Cousins: It’s probably going to see the most success with the audience in the west. I’m excited about the potential of China and Korea for a game like this, though, because shooters are big over there. I’ve done games that were released in Korea with EA. Guns and zombies and shooters are really popular in those markets. In Japan, not so much, but maybe the gacha elements and the collection elements might appeal to a Japanese audience. The Japanese guys at DeNA are split down the middle on this game. Some of them are like, “That feels a little more western,” but some of the guys in Japan really love the game.
GamesBeat: Is the touch screen doing everything you want it to do, or are there some improvements that could still be made?
Cousins: The touch screen itself is great. We’re not missing gestures or dealing with latency or anything like that. It’s a nice interface. I’m excited to do more touch screen games. We just want more powerful tablets. The team being who they are, they want the biggest CPUs and the biggest GPUs.
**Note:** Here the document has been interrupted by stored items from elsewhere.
-- ==== Sys2Proof/Laws/PerInstr.lean ====
section
/-! SUPPORT. Statements about each command as syntax. -/

namespace Sys2Proof

/-- A command is ill-formed only as a data block of another length than 512 bytes (R158). -/
def Laws.Operands.Statement (i : Instr) : Prop :=
  i.wellFormed = true ∨ ∃ p seq data check, i = .dataBlockReceived p seq data check ∧ data.length ≠ 512

theorem Laws.Operands.frameReceived (bytes : List RxByte) :
    Laws.Operands.Statement (Instr.frameReceived bytes) := .inl rfl
theorem Laws.Operands.receiveGapTimeout :
    Laws.Operands.Statement Instr.receiveGapTimeout := .inl rfl
theorem Laws.Operands.badKindRequest :
    Laws.Operands.Statement Instr.badKindRequest := .inl rfl
theorem Laws.Operands.ident :
    Laws.Operands.Statement Instr.ident := .inl rfl
theorem Laws.Operands.partReset :
    Laws.Operands.Statement Instr.partReset := .inl rfl
theorem Laws.Operands.noticeSet :
    Laws.Operands.Statement Instr.noticeSet := .inl rfl
theorem Laws.Operands.portQuery :
    Laws.Operands.Statement Instr.portQuery := .inl rfl
theorem Laws.Operands.lampSet :
    Laws.Operands.Statement Instr.lampSet := .inl rfl
theorem Laws.Operands.jobOpen :
    Laws.Operands.Statement Instr.jobOpen := .inl rfl
theorem Laws.Operands.jobStart :
    Laws.Operands.Statement Instr.jobStart := .inl rfl
theorem Laws.Operands.fileAdd :
    Laws.Operands.Statement Instr.fileAdd := .inl rfl
theorem Laws.Operands.jobClose :
    Laws.Operands.Statement Instr.jobClose := .inl rfl
theorem Laws.Operands.jobSuspend :
    Laws.Operands.Statement Instr.jobSuspend := .inl rfl
theorem Laws.Operands.jobResume :
    Laws.Operands.Statement Instr.jobResume := .inl rfl
theorem Laws.Operands.jobDrop :
    Laws.Operands.Statement Instr.jobDrop := .inl rfl
theorem Laws.Operands.jobStop :
    Laws.Operands.Statement Instr.jobStop := .inl rfl
theorem Laws.Operands.jobClear :
    Laws.Operands.Statement Instr.jobClear := .inl rfl
theorem Laws.Operands.jobFree :
    Laws.Operands.Statement Instr.jobFree := .inl rfl
theorem Laws.Operands.jobQuery :
    Laws.Operands.Statement Instr.jobQuery := .inl rfl
theorem Laws.Operands.scanStart :
    Laws.Operands.Statement Instr.scanStart := .inl rfl
theorem Laws.Operands.scanStop :
    Laws.Operands.Statement Instr.scanStop := .inl rfl
theorem Laws.Operands.transmitStart :
    Laws.Operands.Statement Instr.transmitStart := .inl rfl
theorem Laws.Operands.frameSent :
    Laws.Operands.Statement Instr.frameSent := .inl rfl
theorem Laws.Operands.partResetTimerExpiry (straps : StrapPins) :
    Laws.Operands.Statement (Instr.partResetTimerExpiry straps) := .inl rfl
theorem Laws.Operands.resetPinAssert :
    Laws.Operands.Statement Instr.resetPinAssert := .inl rfl
theorem Laws.Operands.resetPinRelease (straps : StrapPins) :
    Laws.Operands.Statement (Instr.resetPinRelease straps) := .inl rfl
theorem Laws.Operands.supplyFail :
    Laws.Operands.Statement Instr.supplyFail := .inl rfl
theorem Laws.Operands.supplyValid (straps : StrapPins) :
    Laws.Operands.Statement (Instr.supplyValid straps) := .inl rfl
theorem Laws.Operands.linkResetExpiry (port : PortId) :
    Laws.Operands.Statement (Instr.linkResetExpiry port) := .inl rfl
theorem Laws.Operands.cardInsertionBegin (n : CardNo) :
    Laws.Operands.Statement (Instr.cardInsertionBegin n) := .inl rfl
theorem Laws.Operands.cardSettled (n : CardNo) :
    Laws.Operands.Statement (Instr.cardSettled n) := .inl rfl
theorem Laws.Operands.cardRemoval (n : CardNo) :
    Laws.Operands.Statement (Instr.cardRemoval n) := .inl rfl
theorem Laws.Operands.driveAttachBegin (d : DriveNo) :
    Laws.Operands.Statement (Instr.driveAttachBegin d) := .inl rfl
theorem Laws.Operands.driveSettled (d : DriveNo) :
    Laws.Operands.Statement (Instr.driveSettled d) := .inl rfl
theorem Laws.Operands.driveAbsence (d : DriveNo) :
    Laws.Operands.Statement (Instr.driveAbsence d) := .inl rfl
theorem Laws.Operands.dataBlockReceived (port : PortId) (seq : Byte) (data : List Byte) (check : BitVec 16) :
    Laws.Operands.Statement (Instr.dataBlockReceived port seq data check) := by
  by_cases h : data.length = 512
  · exact .inl (by simp [Instr.wellFormed, h])
  · exact .inr ⟨port, seq, data, check, rfl, h⟩
theorem Laws.Operands.statusRecordReceived (port : PortId) (seq code : Byte) (identity : Option (BitVec 48 × Serial)) (check : BitVec 16) :
    Laws.Operands.Statement (Instr.statusRecordReceived port seq code identity check) := .inl rfl
theorem Laws.Operands.linkTimeout (port : PortId) :
    Laws.Operands.Statement (Instr.linkTimeout port) := .inl rfl
theorem Laws.Operands.digestStart :
    Laws.Operands.Statement Instr.digestStart := .inl rfl
theorem Laws.Operands.digestComputationEnd :
    Laws.Operands.Statement Instr.digestComputationEnd := .inl rfl
theorem Laws.Operands.blankCheckEnd (n : CardNo) :
    Laws.Operands.Statement (Instr.blankCheckEnd n) := .inl rfl
theorem Laws.Operands.lampBlinkToggle (n : CardNo) :
    Laws.Operands.Statement (Instr.lampBlinkToggle n) := .inl rfl
theorem Laws.Operands.presentSample (port : PortId) (high : Bool) :
    Laws.Operands.Statement (Instr.presentSample port high) := .inl rfl

end Sys2Proof
end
GamesBeat: Do you think the graphics level hits a mark where you could compare it to console or PC games?
Cousins: We’ve got high-dynamic range lighting. We’ve got color grading. We’ve got bloom. We’ve got normal maps and specular maps. Most of the techniques that you would use on a console are here, although maybe not a high-end PC game. It’s just that we’ve got less geometry. If you fit an Xbox game on this screen, it would be taking that many pixels. I’m not exaggerating. These are sub-720p games, so we’ve got to balance things out a bit.
GamesBeat: Is it harder to move fast, then?
Cousins: Things like fill rates, that particular computational task, are more difficult if you’ve got lots of pixels. At the same time, this has got more RAM than a PS3 or Xbox, so we can have high-resolution textures. It swings around and around. What we’re looking for, and I think we’re quite close to it — a game like Real Racing is close to it as well — is the point at which you say, “This is alright. This is okay. This is what I need. I don’t need a PS4. I don’t need an Xbox. This is good enough. This is more convenient and it’s free.” We want a certain console consumer to be thinking in that way.
We believe that there is an opportunity there. To see a game like Real Racing be a success—That’s the biggest download size for a free-to-play game. This is a 600 or 700 megabyte download like they are, and there haven’t been many freemium games on mobile that are that size. We feel like there’s a group of developers all moving in the same direction. We’re excited about everyone that’s going there, whether it’s NaturalMotion or Chair and Epic. We’re starting to see many more of these games coming through. It’s about time, I think.